The conditions facing wild horses in Arizona are not unique, and land managers — both volunteer and those with the federal Bureau of Land Management (BLM) — have been considering how to avoid catastrophe for the roaming herds of horses all over the West.

In parts of Utah, Colorado, Arizona, and New Mexico, areas are facing the most severe category of drought classified by the government, and extreme conditions are present from California to Missouri.

Those conditions have led to efforts like the one in Arizona in many of those states.

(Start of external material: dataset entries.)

-- ==== Sys2Proof/Safety.lean ====
section
/-! DEFINITION. The words that the statements about the card are written in: the serving of a command, and the invariants of the state. -/

namespace Sys2Proof.Machine

/-! ## Serving -/

/-- The event by which the CWC serves a command; CARD-RESET reads the straps. -/
def Cmd.event (straps : Straps) : Cmd → Instr
  | .setProfile => .setProfile
  | .defineStep => .defineStep
  | .deleteSteps => .deleteSteps
  | .run => .run
  | .setStopOption => .setStopOption
  | .siteRestore => .siteRestore
  | .clearResults => .clearResults
  | .readStatus => .readStatus
  | .readSite => .readSite
  | .readFailLog => .readFailLog
  | .rewindLog => .rewindLog
  | .readBadBlocks => .readBadBlocks
  | .readResult => .readResult
  | .readPeers => .readPeers
  | .snapshot => .snapshot
  | .readSnapshot => .readSnapshot
  | .pause => .pause
  | .resume => .resume
  | .abort => .abort
  | .raiseAlert => .raiseAlert
  | .clearAlert => .clearAlert
  | .cardReset => .cardReset straps

/-- The next block that the CWC takes is `b`, of command `c`; `s0` is the card with `b` out of its queue (R180). -/
def Serving (c : Cmd) (b : Block) (s s0 : State) : Prop :=
  takeBlock s = some (b, s0) ∧ cmdOfCode b.code = some c

/-- The block being served passes the window checks of R181, so its owner decides. -/
def Served (c : Cmd) (b : Block) (s s0 : State) : Prop := Serving c b s s0 ∧ windowChecks c b s0 = none

/-- The HCI is IDLE and has nothing to send (R10). -/
def HciQuiet (s : State) : Prop :=
  s.hci.outstanding = none ∧ s.hci.held = none ∧ s.hci.pendingDrop = 0

/-- The ABANDON of an ordinary teardown has just gone out: it awaits its ACCEPT within 2 ms, no busy flag is set and the
pending-drop mask is empty (R15). -/
def AbandonSent (t : State) : Prop :=
  t.hci.outstanding = some { request := .abandon, deadline := Config.acceptDeadline }
  ∧ t.hci.pendingDrop = 0 ∧ (∀ i : Site, t.sites[i].busy = false ∧ t.timers.running[i] = false)

/-- A DEFINE-STEP may write its entry now: the index names an entry, and a PAUSED run has not reached it (R35, rows 1 to 3). -/
def StepPlace (b : Block) (s : State) : Prop :=
  b.op 0 ≤ 127 ∧ (s.run.seq = .idle ∨ s.run.seq = .paused ∧ ∃ k, s.run.current = some k ∧ k < b.op 0)

/-- The operand lengths of section 12.4 for a kind code and a limits-present byte. -/
def stepLengths (kind flag : Nat) : List Nat :=
  match kind with
  | 1 => if flag = 0 then [19] else if flag = 1 then [25] else [19, 25]
  | 2 => if flag = 0 then [21] else if flag = 1 then [27] else [21, 27]
  | 3 => [21]
  | 4 => [5]
  | 5 => [6]
  | _ => []

/-- Rows 5 to 15 of R35 by the bytes of the operand (section 12.4) and the figures of the profile. -/
def stepRefusals (b : Block) (pr : Profile) : List (Bool × Response) :=
  let kind := b.op 1
  let g := b.op 3
  let space := if g = 1 then pr.c + pr.b + pr.s else if g = 2 then pr.c + pr.b else if g = 3 then pr.c else 0
  let base := 16777216 * b.op 4 + 65536 * b.op 5 + 256 * b.op 6 + b.op 7
  let count := 65536 * b.op 8 + 256 * b.op 9 + b.op 10
  let stride := 256 * b.op 11 + b.op 12
  let width := if b.op 14 = 0 then space else b.op 14
  let repeats := 256 * b.op 15 + b.op 16
  let bin := if kind = 1 then b.op 17 else b.op 19
  let l := if kind = 1 then 19 else 21
  let low := 65536 * b.op l + 256 * b.op (l + 1) + b.op (l + 2)
  let high := 65536 * b.op (l + 3) + 256 * b.op (l + 4) + b.op (l + 5)
  [(decide (kind = 0 ∨ 5 < kind), .kindUnknown),
   (!(stepLengths kind (b.op 2)).contains b.opLength, .operandLength),
   (decide ((kind ≤ 3 ∧ g ≠ 4 ∧ 1 < b.op 13) ∨ (kind = 1 ∧ (1 < b.op 18 ∨ 1 < b.op 2))
      ∨ (kind = 2 ∧ (3 < b.op 17 ∨ 1 < b.op 20 ∨ 1 < b.op 2)) ∨ (kind = 3 ∧ (3 < b.op 17 ∨ 1 < b.op 20))
      ∨ (kind = 5 ∧ 1 < b.op 5)), .kindUnknown),
   (decide ((kind = 1 ∧ ¬ (2 ≤ g ∧ g ≤ 4)) ∨ (kind = 2 ∧ ¬ (1 ≤ g ∧ g ≤ 2)) ∨ (kind = 3 ∧ ¬ (1 ≤ g ∧ g ≤ 3))), .granuleNotAllowed),
   (decide (kind ≤ 3 ∧ g ≠ 4 ∧ space < b.op 14), .wrapRange),
   (decide (kind ≤ 3 ∧ 2 ^ space ≤ base), .baseRange),
   (decide ((kind ≤ 3 ∧ (count = 0 ∨ 65536 < count)) ∨ (kind = 4 ∧ 256 * b.op 3 + b.op 4 = 0)), .countRange),
   (decide (kind ≤ 3 ∧ g ≠ 4 ∧ (stride = 0 ∨ 4095 < stride ∨ stride % 2 ^ width = 0)), .strideRange),
   (decide (kind ≤ 3 ∧ (repeats = 0 ∨ 256 < repeats)), .repeatRange),
   (decide (kind ≤ 2 ∧ b.op 2 = 1 ∧ high ≤ low), .limitOrder),
   (decide (kind ≤ 3 ∧ (bin = 0 ∨ 15 < bin)), .binRange)]

/-- The blocks that the CWC holds for later completion: those outstanding in the order of R188, then the two queues. -/
def heldBlocks (c : Cwc) : List Block :=
  c.outRun.toList ++ c.outAbort.toList ++ c.outPause.toList ++ c.urgent ++ c.plan

/-- The attention count after some blocks have been completed (R185). -/
def noticed (count : Nat) (done : List Block) : Nat :=
  let n := (done.filter fun x => x.notify != 0).length
  if n = 0 then count else min 65535 (count + n)

/-- The result record stands in the result buffer that RUN's block names, where no completed block overlaps it (R75, R184). -/
def ResultWritten (p : Block) (r : Option ResultRec) (done : List Block) (t : State) : Prop :=
  0x100 ≤ p.bufOffset → p.bufOffset + 56 ≤ 0x1000 →
    (∀ x ∈ done, x.offset + 64 ≤ p.bufOffset ∨ p.bufOffset + 56 ≤ x.offset) →
    ∀ k, k < 56 → readArea t (p.bufOffset + k) = (resultBytes r).getD k 0

/-- The entry of a RESULT that is handed on for a site: the first that names it, when the site is in the mask and not TRIPPED and its count
is not 0 (R13). -/
def handedEntry (mask : SiteMask) (es : List ResultEntry) (s : State) (i : Site) : Option ResultEntry :=
  match es.find? fun e => e.site == i with
  | some e => if mask.getLsbD i = true ∧ s.sites[i].state ≠ .tripped ∧ e.failBits ≠ 0 then some e else none
  | none => none

/-- The laggards of a SYNC step: the stations whose entries show the group with a last mark below the awaited one, and this station while
its own MARK for it has not been carried (R163). -/
def Laggards (s : State) (g : Group) (m : Nat) (mask : BitVec 8) : Prop :=
  ∀ x : Station, mask.getLsbD x = true ↔
    (s.peers[x].group = some g ∧ ¬ ∃ k, s.peers[x].lastMark = some k ∧ m ≤ k)
    ∨ (x = s.link.own ∧ s.sync.markCarried = false)

/-- Nothing but the CWC differs between two states. -/
def OnlyCwc (s t : State) : Prop := t.withCwc s.cwc = s

/-- A read command has completed OK: its record stands in its buffer, its response is OK and its done flag 0, notice is given when it
was asked for, and nothing else differs from `s` (R183, R184). -/
def Returned (b : Block) (data : List Byte) (s t : State) : Prop :=
  (∀ a, readArea t a =
    if a = b.offset + 2 then 0
    else if a = b.offset + 1 then Response.ok.code
    else if b.bufOffset ≤ a ∧ a < b.bufOffset + data.length then data.getD (a - b.bufOffset) 0
    else readArea s a)
  ∧ t.cwc.attention = (if b.notify = 0 then s.cwc.attention else min 65535 (s.cwc.attention + 1))
  ∧ { t.cwc with mem := s.cwc.mem, attention := s.cwc.attention } = s.cwc
  ∧ OnlyCwc s t

/-- `k` advance requests answered one after another (R44). -/
def advances : Nat → Uag → Uag
  | 0, x => x
  | k + 1, x => advances k (advanceUag x).1

/-- A site's record that a failure of the unit in flight makes (R100). -/
def failRecord (u : Flight) (kind : FailKind) (value : Nat) (offset : Option (BitVec 32)) : FailRec :=
  { step := u.step, rep := u.rep, granule := u.granule, unit := u.unit, kind := kind, value := value, offset := offset }

/-- What the card shows a site's account to be: log, counts, totals and bad-block set. -/
def SameAccount (x y : SiteRec) : Prop :=
  x.log = y.log ∧ x.cursor = y.cursor ∧ x.overflow = y.overflow ∧ x.failUnits = y.failUnits ∧ x.failBits = y.failBits
  ∧ x.badBlocks = y.badBlocks

/-- One failure entered into a site's account: the record appended while the log has room and counted as overflow otherwise, and the
unit counted once (R102, R103). -/
def FailureEntered (f : FailRec) (x y : SiteRec) : Prop :=
  y.log = (if x.log.length < 32 then x.log ++ [f] else x.log)
  ∧ y.overflow = (if x.log.length < 32 then x.overflow else min 65535 (x.overflow + 1))
  ∧ y.failUnits = (if x.unitFailed then x.failUnits else min 65535 (x.failUnits + 1))

/-- What a carried rail or sync frame leaves as it was: every entry but the sender's, the store, the two lines and the sites' accounts. -/
def FrameLeaves (x : Station) (s t : State) : Prop :=
  (∀ y : Station, y ≠ x → t.peers[y] = s.peers[y]) ∧ t.store = s.store ∧ t.alert = s.alert
  ∧ (∀ i : Site, SameAccount s.sites[i] t.sites[i]) ∧ t.link.own = s.link.own ∧ t.link.ownBudget = s.link.ownBudget

/-- The frame that a carried-frame command brings, with its station, when its fields lie in their ranges (R118). -/
def frameOf : Instr → Option (Station × Frame)
  | .release x n => (releaseFrame n).map fun f => (x, f)
  | .withdraw x => some (x, .withdraw)
  | .leave x g => (leaveFrame g).map fun f => (x, f)
  | .state x h b => (stateFrame h b).map fun f => (x, f)
  | .roll x b => (rollFrame b).map fun f => (x, f)
  | .mark x g k => (markFrame g k).map fun f => (x, f)
  | .wait x n => (waitFrame n).map fun f => (x, f)
  | .claim x n k => (claimFrame n k).map fun f => (x, f)
  | _ => none

/-- The UAG as a step loads it: the position not begun, and the values derived from the address part and the profile's exponents (R23,
R42). What a DEVICE step loads as its direction is not read (R48) and not stated. -/
def LoadedFrom (pr : Profile) (kind : AddrKind) (a : AddrPart) (x : Uag) : Prop :=
  x.loaded = true ∧ x.r = 0 ∧ x.v = 0 ∧ x.u = none ∧ x.ended = false
  ∧ x.load.kind = kind ∧ x.load.granule = a.granule ∧ x.load.count = a.count ∧ x.load.repeats = a.repeats ∧ x.load.base = a.base
  ∧ (a.granule = .page → x.load.g = pr.c + pr.b + pr.s) ∧ (a.granule = .sector → x.load.g = pr.c + pr.b)
  ∧ (a.granule = .block → x.load.g = pr.c)
  ∧ (a.granule ≠ .device → x.load.w = (if a.wrap = 0 then x.load.g else a.wrap) ∧ x.load.e = a.stride % 2 ^ x.load.w
      ∧ x.load.h = a.base - a.base % 2 ^ x.load.w ∧ x.load.dir = a.dir)
  ∧ (a.granule = .device → x.load.g = 0 ∧ x.load.w = 0 ∧ x.load.h = 0 ∧ x.load.e = 0)

/-- The UAG unloaded: the position cleared, the loaded fields kept (R40, R41). -/
def unloaded (x : Uag) : Uag := { x with loaded := false, r := 0, v := 0, u := none, ended := false }

/-- The run record once step k is entered, with its pass plan: the step current with its record, the four visit counters, the pass and
the pass demand 0 (R63, R64). -/
def entryRun (k : Nat) (rec : StepRecord) (passes size : Nat) (members : List SiteMask) (r : Run) : Run :=
  { r with
    phase := .entry, stage := .begin, current := some k, record := some rec, produced := 0, issued := 0, excluded := 0, noSite := 0
    pass := 0, passes := passes, passSize := size, members := members, passDemand := 0, restarted := false }

/-- The payload fields of a frame lie in the ranges of R118, by the figures of its kind code and its three payload bytes (section 12.2). -/
def FieldsInRange (code p1 p2 p3 : Nat) : Prop :=
  (code = 1 ∨ code = 7 ∨ code = 8 → 1 ≤ 256 * p1 + p2 ∧ 256 * p1 + p2 ≤ 1023)
  ∧ (code = 8 → p3 ≤ 127)
  ∧ (code = 3 ∨ code = 6 → p1 ≤ 3)
  ∧ (code = 6 → p2 ≤ 128)
  ∧ (code = 5 → 256 * p1 + p2 ≤ 1023)
  ∧ (code = 4 → 16 * p1 + p2 / 16 ≤ 1023 ∧ 256 * (p2 % 16) + p3 ≤ 1023)

/-- A frame whose fields lie in their ranges (R118). -/
def goodFrame : Frame → Prop
  | .release n | .wait n => 1 ≤ n ∧ n ≤ 1023
  | .withdraw | .leave _ => True
  | .state h b => h ≤ 1023 ∧ b ≤ 1023
  | .roll b => b ≤ 1023
  | .mark _ k => k ≤ 128
  | .claim n k => 1 ≤ n ∧ n ≤ 1023 ∧ k ≤ 127

/-! ## Invariants -/

/-- The window memory has its canonical form. -/
def MemoryCanonical (s : State) : Prop := Memory.wf s.cwc.mem = true

/-- A site's busy flag and its timer's running flag are set together (R84). -/
def FlagsTogether (s : State) : Prop := ∀ i : Site, s.sites[i].busy = s.timers.running[i]

/-- A queue of blocks that a valid post can have put there: of its own class, at a valid offset (R178, R179). -/
def goodQueue (plan : Bool) (q : List Block) : Prop :=
  ∀ b ∈ q, postValid b.offset = true ∧ ∃ c, cmdOfCode b.code = some c ∧ c.isPlan = plan

/-- The urgent queue holds at most 4 blocks and the plan queue at most 8, each of its class, and every block held was posted at a valid
offset (R178, R179). -/
def QueuesBounded (s : State) : Prop :=
  s.cwc.urgent.length ≤ 4 ∧ s.cwc.plan.length ≤ 8 ∧ goodQueue false s.cwc.urgent ∧ goodQueue true s.cwc.plan
  ∧ ∀ b ∈ heldBlocks s.cwc, postValid b.offset = true

/-- A pending CLAIM is for the own demand and satisfies the claim rule by the figures in force (R144). -/
def ClaimJustified (s : State) : Prop :=
  ∀ u k, s.link.out.claim = some (u, k) → s.rail.ownDemand = some u ∧ claimRule s u = true

/-- A link that is MUTE or OFF has nothing pending and nothing on the line, and eight objections have made it so (R123, R127, R128). -/
def SilentWhenMute (s : State) : Prop :=
  (linkSends s = false → s.link.out = Outgoing.empty ∧ s.link.attempt = none)
  ∧ s.link.objections ≤ 8 ∧ (s.link.objections = 8 → linkSends s = false)

/-- A HALTED card: link OFF, no run, and an empty tally and waiter list (R155, R175). -/
def HaltedIsStill (s : State) : Prop :=
  s.alert.halted = true →
    s.link.st = .off ∧ s.link.out = Outgoing.empty ∧ s.link.attempt = none ∧ s.run.seq = .idle
    ∧ s.rail.st = .none ∧ s.rail.seeking = false ∧ s.rail.givingUp = false ∧ s.rail.waiters = []
    ∧ ∀ x : Station, s.peers[x].held = 0

/-- The ranges of a peer-table entry, with group and last mark set and cleared together, and nothing in an entry that is not
present (R132, R136, R156). -/
def goodPeer (e : Peer) : Prop :=
  e.held ≤ 1023
  ∧ (∀ n, e.need = some n → 1 ≤ n ∧ n ≤ 1023)
  ∧ (∀ b, e.budget = some b → 8 ≤ b ∧ b ≤ 1023)
  ∧ (∀ k, e.lastMark = some k → k ≤ 128)
  ∧ e.group.isSome = e.lastMark.isSome
  ∧ (e.present = false → e = Peer.absent)

/-- The peer table, the waiter list and the budgets stay in their ranges, and a station is listed exactly while it has a need (R132,
R133, R136). -/
def TablesInRange (s : State) : Prop :=
  (∀ x : Station, goodPeer s.peers[x])
  ∧ s.rail.waiters.Nodup ∧ (∀ x : Station, x ∈ s.rail.waiters ↔ s.peers[x].need.isSome = true)
  ∧ 8 ≤ s.link.effBudget ∧ s.link.effBudget ≤ s.link.ownBudget ∧ s.link.ownBudget ≤ 1023

/-- A site's account within its ranges: log, cursor, counts, totals, and a bad-block set that is ascending (R1, R103, R107). -/
def goodAccount (x : SiteRec) : Prop :=
  x.log.length ≤ 32 ∧ x.cursor ≤ x.log.length ∧ x.overflow ≤ 65535 ∧ x.failUnits ≤ 65535 ∧ x.failBits ≤ 4294967295
  ∧ x.badBlocks.length ≤ 64 ∧ x.badBlocks.Pairwise (· < ·)

/-- A CONTACT-CHECK awaits its reply or is held by the HCI. -/
def ContactPending (h : Hci) : Prop :=
  (∃ o, h.outstanding = some o ∧ o.request = .contactCheck) ∨ h.held = some .contactCheck

/-- An ACTIVE site has bin 0 (R1). It stays so because a CONTACT-CHECK belongs to a run in its start sequence, where no site is ACTIVE and
every site that may become ACTIVE has bin 0, and because no site is ACTIVE outside a run (R3, R6, R62). -/
def ActiveUnbinned (s : State) : Prop :=
  (∀ i : Site, s.sites[i].state = .active → s.sites[i].bin = 0)
  ∧ (s.run.seq = .idle → ∀ i : Site, s.sites[i].state ≠ .active)
  ∧ (ContactPending s.hci →
      s.run.seq ≠ .idle ∧ (s.run.ending = none → s.run.stage = .contact)
      ∧ (s.run.ending ≠ none → s.hci.held = some .abandon ∧ s.run.teardown = .abandon)
      ∧ (s.hci.held = some .contactCheck → ∀ o, s.hci.outstanding = some o → o.request ≠ .contactCheck)
      ∧ ∀ i : Site, s.sites[i].state ≠ .active ∧ (s.sites[i].state ≠ .tripped → s.sites[i].bin = 0))

/-- Every site's account and every saturating counter stays in its range (R19, R178, R185, R167). -/
def CountsInRange (s : State) : Prop :=
  (∀ i : Site, goodAccount s.sites[i])
  ∧ s.hci.strays ≤ 65535 ∧ s.cwc.badPosts ≤ 65535 ∧ s.cwc.attention ≤ 65535 ∧ s.alert.count ≤ 255

end Sys2Proof.Machine
end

In central Nevada, for instance, officials began emergency roundups this month to help a herd of roughly 2,100 horses that could die in the coming weeks without help. Those efforts were postponed by heavy rains, but officials plan to resume as the water won’t alleviate the problem.

“The ground’s so dry it’s not absorbing that water. It’s running off,” Jenny Lesieutre, a spokesperson with BLM told the Associated Press.

Similar efforts to those in Arizona have also been undertaken in Colorado where volunteers are planning to bring up to 5,000 gallons of water each day to the herd of horses there.

Still, in spite of these efforts, activists and volunteers acknowledge that trucking in food and water isn’t a viable long-term solution. Doing so is quite expensive, and creates an system in which the wild horses rely on humans for sustenance.

“If we don’t have a very good fall with a lot of rain — and it’s also warm so that our fall vegetation grows — we’re going to lose horses,” Cindy Wright, the co-founder of Wild Horse Warriors of Sand Wash Basin, a Colorado conservation group, said.